Menurut media pemerintah Iran, serangan itu disebut menyasar berbagai fasilitas militer, termasuk sistem pertahanan udara dan infrastruktur pendukung operasi militer AS.
Mengutip penyiar pemerintah Iran, IRIB, IRGC dalam pernyataannya mengatakan serangan tersebut menghancurkan gudang besar peralatan militer, sistem pertahanan udara Patriot milik AS, serta hanggar yang digunakan untuk menyimpan drone MQ-9 di Pangkalan Udara Ali Al Salem, Kuwait.
IRGC juga mengklaim telah menyerang akomodasi personel militer AS serta dua hanggar helikopter di Kamp Udairi.
Kelompok itu menyatakan serangan tersebut menewaskan dan melukai sejumlah personel militer AS, meski tidak merinci jumlah korbannya, serta menyebabkan kerusakan besar pada sejumlah helikopter dan drone.
IRGC mengatakan pihaknya juga menargetkan sebuah menara telekomunikasi sebagai balasan atas serangan AS terhadap infrastruktur komunikasi di Iran.
Kepada masyarakat Kuwait, IRGC menegaskan bahwa serangan tersebut hanya menyasar lokasi yang digunakan militer AS dan tidak dimaksudkan sebagai pelanggaran terhadap kedaulatan maupun keutuhan wilayah Kuwait.

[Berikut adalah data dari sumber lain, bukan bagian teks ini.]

-- ==== Sys2Proof/Laws/State.lean ====
section
/-! SUPPORT. What each named update of the state does to each field: one lemma per update, one clause per field, so
that no later proof unfolds a record update. -/

namespace Sys2Proof.Machine

@[simp] theorem respondWith_fields (rc : ResultCode) (data : BitVec 24) (phase : List Byte) (s : State) :
    (respondWith rc data phase s).cfg = s.cfg ∧ (respondWith rc data phase s).myAddr = s.myAddr ∧
    (respondWith rc data phase s).addrSet = s.addrSet ∧ (respondWith rc data phase s).tick = s.tick ∧
    (respondWith rc data phase s).seqCtr = s.seqCtr ∧ (respondWith rc data phase s).txState = s.txState ∧
    (respondWith rc data phase s).txFrame = s.txFrame ∧ (respondWith rc data phase s).txSeq = s.txSeq ∧
    (respondWith rc data phase s).ackDeadline = s.ackDeadline ∧
    (respondWith rc data phase s).retryDeadline = s.retryDeadline ∧
    (respondWith rc data phase s).ackStaged = s.ackStaged ∧ (respondWith rc data phase s).ackDst = s.ackDst ∧
    (respondWith rc data phase s).ackSeq = s.ackSeq ∧ (respondWith rc data phase s).rxFull = s.rxFull ∧
    (respondWith rc data phase s).rxFrame = s.rxFrame ∧ (respondWith rc data phase s).held = s.held ∧
    (respondWith rc data phase s).rxq = s.rxq ∧ (respondWith rc data phase s).carrier = s.carrier ∧
    (respondWith rc data phase s).txAnswers = s.txAnswers ∧ (respondWith rc data phase s).draws = s.draws ∧
    (respondWith rc data phase s).xlog = s.xlog ∧ (respondWith rc data phase s).inputs = s.inputs ∧
    (respondWith rc data phase s).responses = s.responses ++ [⟨resultWord rc data, phase⟩] := by
  refine ⟨?_, ?_, ?_, ?_, ?_, ?_, ?_, ?_, ?_, ?_, ?_, ?_, ?_, ?_, ?_, ?_, ?_, ?_, ?_, ?_, ?_, ?_, ?_⟩ <;> rfl

@[simp] theorem respond_fields (rc : ResultCode) (s : State) :
    (respond rc s).cfg = s.cfg ∧ (respond rc s).myAddr = s.myAddr ∧ (respond rc s).addrSet = s.addrSet ∧
    (respond rc s).tick = s.tick ∧ (respond rc s).seqCtr = s.seqCtr ∧ (respond rc s).txState = s.txState ∧
    (respond rc s).txFrame = s.txFrame ∧ (respond rc s).txSeq = s.txSeq ∧
    (respond rc s).ackDeadline = s.ackDeadline ∧ (respond rc s).retryDeadline = s.retryDeadline ∧
    (respond rc s).ackStaged = s.ackStaged ∧ (respond rc s).ackDst = s.ackDst ∧
    (respond rc s).ackSeq = s.ackSeq ∧ (respond rc s).rxFull = s.rxFull ∧ (respond rc s).rxFrame = s.rxFrame ∧
    (respond rc s).held = s.held ∧ (respond rc s).rxq = s.rxq ∧ (respond rc s).carrier = s.carrier ∧
    (respond rc s).txAnswers = s.txAnswers ∧ (respond rc s).draws = s.draws ∧ (respond rc s).xlog = s.xlog ∧
    (respond rc s).inputs = s.inputs ∧ (respond rc s).responses = s.responses ++ [⟨resultWord rc 0, []⟩] := by
  refine ⟨?_, ?_, ?_, ?_, ?_, ?_, ?_, ?_, ?_, ?_, ?_, ?_, ?_, ?_, ?_, ?_, ?_, ?_, ?_, ?_, ?_, ?_, ?_⟩ <;> rfl

@[simp] theorem xSend_fields (f : Frame) (s : State) :
    (xSend f s).cfg = s.cfg ∧ (xSend f s).myAddr = s.myAddr ∧ (xSend f s).addrSet = s.addrSet ∧
    (xSend f s).tick = s.tick ∧ (xSend f s).seqCtr = s.seqCtr ∧ (xSend f s).txState = s.txState ∧
    (xSend f s).txFrame = s.txFrame ∧ (xSend f s).txSeq = s.txSeq ∧ (xSend f s).ackDeadline = s.ackDeadline ∧
    (xSend f s).retryDeadline = s.retryDeadline ∧ (xSend f s).ackStaged = s.ackStaged ∧
    (xSend f s).ackDst = s.ackDst ∧ (xSend f s).ackSeq = s.ackSeq ∧ (xSend f s).rxFull = s.rxFull ∧
    (xSend f s).rxFrame = s.rxFrame ∧ (xSend f s).held = s.held ∧ (xSend f s).rxq = s.rxq ∧
    (xSend f s).carrier = s.carrier ∧ (xSend f s).txAnswers = s.txAnswers ∧ (xSend f s).draws = s.draws ∧
    (xSend f s).xlog = s.xlog ++ [.send f] ∧ (xSend f s).inputs = s.inputs ∧
    (xSend f s).responses = s.responses := by
  refine ⟨?_, ?_, ?_, ?_, ?_, ?_, ?_, ?_, ?_, ?_, ?_, ?_, ?_, ?_, ?_, ?_, ?_, ?_, ?_, ?_, ?_, ?_, ?_⟩ <;> rfl

@[simp] theorem xPowerUp_fields (s : State) :
    (xPowerUp s).cfg = s.cfg ∧ (xPowerUp s).myAddr = s.myAddr ∧ (xPowerUp s).addrSet = s.addrSet ∧
    (xPowerUp s).tick = s.tick ∧ (xPowerUp s).seqCtr = s.seqCtr ∧ (xPowerUp s).txState = s.txState ∧
    (xPowerUp s).txFrame = s.txFrame ∧ (xPowerUp s).txSeq = s.txSeq ∧
    (xPowerUp s).ackDeadline = s.ackDeadline ∧ (xPowerUp s).retryDeadline = s.retryDeadline ∧
    (xPowerUp s).ackStaged = s.ackStaged ∧ (xPowerUp s).ackDst = s.ackDst ∧ (xPowerUp s).ackSeq = s.ackSeq ∧
    (xPowerUp s).rxFull = s.rxFull ∧ (xPowerUp s).rxFrame = s.rxFrame ∧ (xPowerUp s).held = s.held ∧
    (xPowerUp s).rxq = s.rxq ∧ (xPowerUp s).carrier = s.carrier ∧ (xPowerUp s).txAnswers = s.txAnswers ∧
    (xPowerUp s).draws = s.draws ∧ (xPowerUp s).xlog = s.xlog ++ [.powerUp] ∧ (xPowerUp s).inputs = s.inputs ∧
    (xPowerUp s).responses = s.responses := by
  refine ⟨?_, ?_, ?_, ?_, ?_, ?_, ?_, ?_, ?_, ?_, ?_, ?_, ?_, ?_, ?_, ?_, ?_, ?_, ?_, ?_, ?_, ?_, ?_⟩ <;> rfl

@[simp] theorem xPowerDown_fields (s : State) :
    (xPowerDown s).cfg = s.cfg ∧ (xPowerDown s).myAddr = s.myAddr ∧ (xPowerDown s).addrSet = s.addrSet ∧
    (xPowerDown s).tick = s.tick ∧ (xPowerDown s).seqCtr = s.seqCtr ∧ (xPowerDown s).txState = s.txState ∧
    (xPowerDown s).txFrame = s.txFrame ∧ (xPowerDown s).txSeq = s.txSeq ∧
    (xPowerDown s).ackDeadline = s.ackDeadline ∧ (xPowerDown s).retryDeadline = s.retryDeadline ∧
    (xPowerDown s).ackStaged = s.ackStaged ∧ (xPowerDown s).ackDst = s.ackDst ∧
    (xPowerDown s).ackSeq = s.ackSeq ∧ (xPowerDown s).rxFull = s.rxFull ∧ (xPowerDown s).rxFrame = s.rxFrame ∧
    (xPowerDown s).held = s.held ∧ (xPowerDown s).rxq = s.rxq ∧ (xPowerDown s).carrier = s.carrier ∧
    (xPowerDown s).txAnswers = s.txAnswers ∧ (xPowerDown s).draws = s.draws ∧
    (xPowerDown s).xlog = s.xlog ++ [.powerDown] ∧ (xPowerDown s).inputs = s.inputs ∧
    (xPowerDown s).responses = s.responses := by
  refine ⟨?_, ?_, ?_, ?_, ?_, ?_, ?_, ?_, ?_, ?_, ?_, ?_, ?_, ?_, ?_, ?_, ?_, ?_, ?_, ?_, ?_, ?_, ?_⟩ <;> rfl

@[simp] theorem xPop_fields (f : Frame) (rest : List Frame) (s : State) :
    (xPop f rest s).cfg = s.cfg ∧ (xPop f rest s).myAddr = s.myAddr ∧ (xPop f rest s).addrSet = s.addrSet ∧
    (xPop f rest s).tick = s.tick ∧ (xPop f rest s).seqCtr = s.seqCtr ∧ (xPop f rest s).txState = s.txState ∧
    (xPop f rest s).txFrame = s.txFrame ∧ (xPop f rest s).txSeq = s.txSeq ∧
    (xPop f rest s).ackDeadline = s.ackDeadline ∧ (xPop f rest s).retryDeadline = s.retryDeadline ∧
    (xPop f rest s).ackStaged = s.ackStaged ∧ (xPop f rest s).ackDst = s.ackDst ∧
    (xPop f rest s).ackSeq = s.ackSeq ∧ (xPop f rest s).rxFull = s.rxFull ∧
    (xPop f rest s).rxFrame = s.rxFrame ∧ (xPop f rest s).held = s.held ∧ (xPop f rest s).rxq = rest ∧
    (xPop f rest s).carrier = s.carrier ∧ (xPop f rest s).txAnswers = s.txAnswers ∧
    (xPop f rest s).draws = s.draws ∧ (xPop f rest s).xlog = s.xlog ++ [.pop f] ∧
    (xPop f rest s).inputs = s.inputs ∧ (xPop f rest s).responses = s.responses := by
  refine ⟨?_, ?_, ?_, ?_, ?_, ?_, ?_, ?_, ?_, ?_, ?_, ?_, ?_, ?_, ?_, ?_, ?_, ?_, ?_, ?_, ?_, ?_, ?_⟩ <;> rfl

@[simp] theorem applyReset_fields (s : State) :
    (applyReset s).cfg = s.cfg ∧ (applyReset s).myAddr = 0 ∧ (applyReset s).addrSet = false ∧
    (applyReset s).tick = 0 ∧ (applyReset s).seqCtr = 0 ∧ (applyReset s).txState = .idle ∧
    (applyReset s).txFrame = List.replicate s.cfg.frameLen 0 ∧ (applyReset s).txSeq = 0 ∧
    (applyReset s).ackDeadline = 0 ∧ (applyReset s).retryDeadline = 0 ∧ (applyReset s).ackStaged = false ∧
    (applyReset s).ackDst = 0 ∧ (applyReset s).ackSeq = 0 ∧ (applyReset s).rxFull = false ∧
    (applyReset s).rxFrame = List.replicate s.cfg.frameLen 0 ∧ (applyReset s).held = none ∧
    (applyReset s).rxq = s.rxq ∧ (applyReset s).carrier = s.carrier ∧ (applyReset s).txAnswers = s.txAnswers ∧
    (applyReset s).draws = s.draws ∧ (applyReset s).xlog = s.xlog ∧ (applyReset s).inputs = s.inputs ∧
    (applyReset s).responses = s.responses := by
  refine ⟨?_, ?_, ?_, ?_, ?_, ?_, ?_, ?_, ?_, ?_, ?_, ?_, ?_, ?_, ?_, ?_, ?_, ?_, ?_, ?_, ?_, ?_, ?_⟩ <;> rfl

@[simp] theorem clockStep_fields (s : State) :
    (clockStep s).cfg = s.cfg ∧ (clockStep s).myAddr = s.myAddr ∧ (clockStep s).addrSet = s.addrSet ∧
    (clockStep s).tick = s.tick + 1 ∧ (clockStep s).seqCtr = s.seqCtr ∧ (clockStep s).txState = s.txState ∧
    (clockStep s).txFrame = s.txFrame ∧ (clockStep s).txSeq = s.txSeq ∧
    (clockStep s).ackDeadline = s.ackDeadline ∧ (clockStep s).retryDeadline = s.retryDeadline ∧
    (clockStep s).ackStaged = s.ackStaged ∧ (clockStep s).ackDst = s.ackDst ∧
    (clockStep s).ackSeq = s.ackSeq ∧ (clockStep s).rxFull = s.rxFull ∧ (clockStep s).rxFrame = s.rxFrame ∧
    (clockStep s).held = s.held ∧ (clockStep s).rxq = s.rxq ∧ (clockStep s).carrier = s.carrier ∧
    (clockStep s).txAnswers = s.txAnswers ∧ (clockStep s).draws = s.draws ∧ (clockStep s).xlog = s.xlog ∧
    (clockStep s).inputs = s.inputs ∧ (clockStep s).responses = s.responses := by
  refine ⟨?_, ?_, ?_, ?_, ?_, ?_, ?_, ?_, ?_, ?_, ?_, ?_, ?_, ?_, ?_, ?_, ?_, ?_, ?_, ?_, ?_, ?_, ?_⟩ <;> rfl

@[simp] theorem acceptData_fields (f : Frame) (s : State) :
    (acceptData f s).cfg = s.cfg ∧ (acceptData f s).myAddr = s.myAddr ∧ (acceptData f s).addrSet = s.addrSet ∧
    (acceptData f s).tick = s.tick ∧ (acceptData f s).seqCtr = s.seqCtr ∧
    (acceptData f s).txState = s.txState ∧ (acceptData f s).txFrame = s.txFrame ∧
    (acceptData f s).txSeq = s.txSeq ∧ (acceptData f s).ackDeadline = s.ackDeadline ∧
    (acceptData f s).retryDeadline = s.retryDeadline ∧ (acceptData f s).ackStaged = true ∧
    (acceptData f s).ackDst = senderOf f ∧ (acceptData f s).ackSeq = seqOf f ∧
    (acceptData f s).rxFull = true ∧ (acceptData f s).rxFrame = f ∧ (acceptData f s).held = s.held ∧
    (acceptData f s).rxq = s.rxq ∧ (acceptData f s).carrier = s.carrier ∧
    (acceptData f s).txAnswers = s.txAnswers ∧ (acceptData f s).draws = s.draws ∧
    (acceptData f s).xlog = s.xlog ∧ (acceptData f s).inputs = s.inputs ∧
    (acceptData f s).responses = s.responses := by
  refine ⟨?_, ?_, ?_, ?_, ?_, ?_, ?_, ?_, ?_, ?_, ?_, ?_, ?_, ?_, ?_, ?_, ?_, ?_, ?_, ?_, ?_, ?_, ?_⟩ <;> rfl

@[simp] theorem deferTransaction_fields (s : State) :
    (deferTransaction s).cfg = s.cfg ∧ (deferTransaction s).myAddr = s.myAddr ∧
    (deferTransaction s).addrSet = s.addrSet ∧ (deferTransaction s).tick = s.tick ∧
    (deferTransaction s).seqCtr = s.seqCtr ∧ (deferTransaction s).txState = .waitingForChannel ∧
    (deferTransaction s).txFrame = s.txFrame ∧ (deferTransaction s).txSeq = s.txSeq ∧
    (deferTransaction s).ackDeadline = s.ackDeadline ∧
    (deferTransaction s).retryDeadline = retryTick s.cfg s.tick ∧
    (deferTransaction s).ackStaged = s.ackStaged ∧ (deferTransaction s).ackDst = s.ackDst ∧
    (deferTransaction s).ackSeq = s.ackSeq ∧ (deferTransaction s).rxFull = s.rxFull ∧
    (deferTransaction s).rxFrame = s.rxFrame ∧ (deferTransaction s).held = s.held ∧
    (deferTransaction s).rxq = s.rxq ∧ (deferTransaction s).carrier = s.carrier ∧
    (deferTransaction s).txAnswers = s.txAnswers ∧ (deferTransaction s).draws = s.draws ∧
    (deferTransaction s).xlog = s.xlog ∧ (deferTransaction s).inputs = s.inputs ∧
    (deferTransaction s).responses = s.responses := by
  refine ⟨?_, ?_, ?_, ?_, ?_, ?_, ?_, ?_, ?_, ?_, ?_, ?_, ?_, ?_, ?_, ?_, ?_, ?_, ?_, ?_, ?_, ?_, ?_⟩ <;> rfl

@[simp] theorem awaitAck_fields (s : State) :
    (awaitAck s).cfg = s.cfg ∧ (awaitAck s).myAddr = s.myAddr ∧ (awaitAck s).addrSet = s.addrSet ∧
    (awaitAck s).tick = s.tick ∧ (awaitAck s).seqCtr = s.seqCtr ∧ (awaitAck s).txState = .waitingForAck ∧
    (awaitAck s).txFrame = s.txFrame ∧ (awaitAck s).txSeq = s.txSeq ∧
    (awaitAck s).ackDeadline = s.tick + s.cfg.ackTimeout ∧ (awaitAck s).retryDeadline = s.retryDeadline ∧
    (awaitAck s).ackStaged = s.ackStaged ∧ (awaitAck s).ackDst = s.ackDst ∧ (awaitAck s).ackSeq = s.ackSeq ∧
    (awaitAck s).rxFull = s.rxFull ∧ (awaitAck s).rxFrame = s.rxFrame ∧ (awaitAck s).held = s.held ∧
    (awaitAck s).rxq = s.rxq ∧ (awaitAck s).carrier = s.carrier ∧ (awaitAck s).txAnswers = s.txAnswers ∧
    (awaitAck s).draws = s.draws ∧ (awaitAck s).xlog = s.xlog ∧ (awaitAck s).inputs = s.inputs ∧
    (awaitAck s).responses = s.responses := by
  refine ⟨?_, ?_, ?_, ?_, ?_, ?_, ?_, ?_, ?_, ?_, ?_, ?_, ?_, ?_, ?_, ?_, ?_, ?_, ?_, ?_, ?_, ?_, ?_⟩ <;> rfl

@[simp] theorem freeTransaction_fields (s : State) :
    (freeTransaction s).cfg = s.cfg ∧ (freeTransaction s).myAddr = s.myAddr ∧
    (freeTransaction s).addrSet = s.addrSet ∧ (freeTransaction s).tick = s.tick ∧
    (freeTransaction s).seqCtr = s.seqCtr ∧ (freeTransaction s).txState = .idle ∧
    (freeTransaction s).txFrame = s.txFrame ∧ (freeTransaction s).txSeq = s.txSeq ∧
    (freeTransaction s).ackDeadline = s.ackDeadline ∧ (freeTransaction s).retryDeadline = s.retryDeadline ∧
    (freeTransaction s).ackStaged = s.ackStaged ∧ (freeTransaction s).ackDst = s.ackDst ∧
    (freeTransaction s).ackSeq = s.ackSeq ∧ (freeTransaction s).rxFull = s.rxFull ∧
    (freeTransaction s).rxFrame = s.rxFrame ∧ (freeTransaction s).held = s.held ∧
    (freeTransaction s).rxq = s.rxq ∧ (freeTransaction s).carrier = s.carrier ∧
    (freeTransaction s).txAnswers = s.txAnswers ∧ (freeTransaction s).draws = s.draws ∧
    (freeTransaction s).xlog = s.xlog ∧ (freeTransaction s).inputs = s.inputs ∧
    (freeTransaction s).responses = s.responses := by
  refine ⟨?_, ?_, ?_, ?_, ?_, ?_, ?_, ?_, ?_, ?_, ?_, ?_, ?_, ?_, ?_, ?_, ?_, ?_, ?_, ?_, ?_, ?_, ?_⟩ <;> rfl

@[simp] theorem stampTransaction_fields (receiver : Addr) (type : Byte) (payload : List Byte) (s : State) :
    (stampTransaction receiver type payload s).cfg = s.cfg ∧
    (stampTransaction receiver type payload s).myAddr = s.myAddr ∧
    (stampTransaction receiver type payload s).addrSet = s.addrSet ∧
    (stampTransaction receiver type payload s).tick = s.tick ∧
    (stampTransaction receiver type payload s).seqCtr = s.seqCtr + 1 ∧
    (stampTransaction receiver type payload s).txState = .pending ∧
    (stampTransaction receiver type payload s).txFrame = makeFrame s.myAddr receiver (s.seqCtr + 1) type payload ∧
    (stampTransaction receiver type payload s).txSeq = s.seqCtr + 1 ∧
    (stampTransaction receiver type payload s).ackDeadline = s.ackDeadline ∧
    (stampTransaction receiver type payload s).retryDeadline = s.retryDeadline ∧
    (stampTransaction receiver type payload s).ackStaged = s.ackStaged ∧
    (stampTransaction receiver type payload s).ackDst = s.ackDst ∧
    (stampTransaction receiver type payload s).ackSeq = s.ackSeq ∧
    (stampTransaction receiver type payload s).rxFull = s.rxFull ∧
    (stampTransaction receiver type payload s).rxFrame = s.rxFrame ∧
    (stampTransaction receiver type payload s).held = s.held ∧
    (stampTransaction receiver type payload s).rxq = s.rxq ∧
    (stampTransaction receiver type payload s).carrier = s.carrier ∧
    (stampTransaction receiver type payload s).txAnswers = s.txAnswers ∧
    (stampTransaction receiver type payload s).draws = s.draws ∧
    (stampTransaction receiver type payload s).xlog = s.xlog ∧
    (stampTransaction receiver type payload s).inputs = s.inputs ∧
    (stampTransaction receiver type payload s).responses = s.responses := by
  refine ⟨?_, ?_, ?_, ?_, ?_, ?_, ?_, ?_, ?_, ?_, ?_, ?_, ?_, ?_, ?_, ?_, ?_, ?_, ?_, ?_, ?_, ?_, ?_⟩ <;> rfl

Kelompok itu juga mengklaim telah menyerang pangkalan militer AS di Yordania dan menghancurkan radar sistem pertahanan rudal THAAD, sistem Patriot, serta radar C-RAM.
Selain itu, IRGC menyebut serangan tersebut memicu kebakaran pada tangki bahan bakar, gudang peralatan helikopter, dan hanggar perawatan helikopter.
Ketegangan di kawasan meningkat sejak Amerika Serikat dan Israel melancarkan ofensif gabungan terhadap Iran pada Februari. Iran kemudian membalas dengan serangan drone dan rudal yang menargetkan negara-negara Teluk yang menjadi lokasi aset militer AS.
Amerika Serikat dan Iran menandatangani nota kesepahaman yang dimediasi Pakistan bulan lalu untuk mengakhiri konflik dan mencapai kesepakatan damai jangka panjang. Namun, ketegangan kembali meningkat pekan lalu terkait Selat Hormuz ketika kedua pihak kembali saling melancarkan serangan.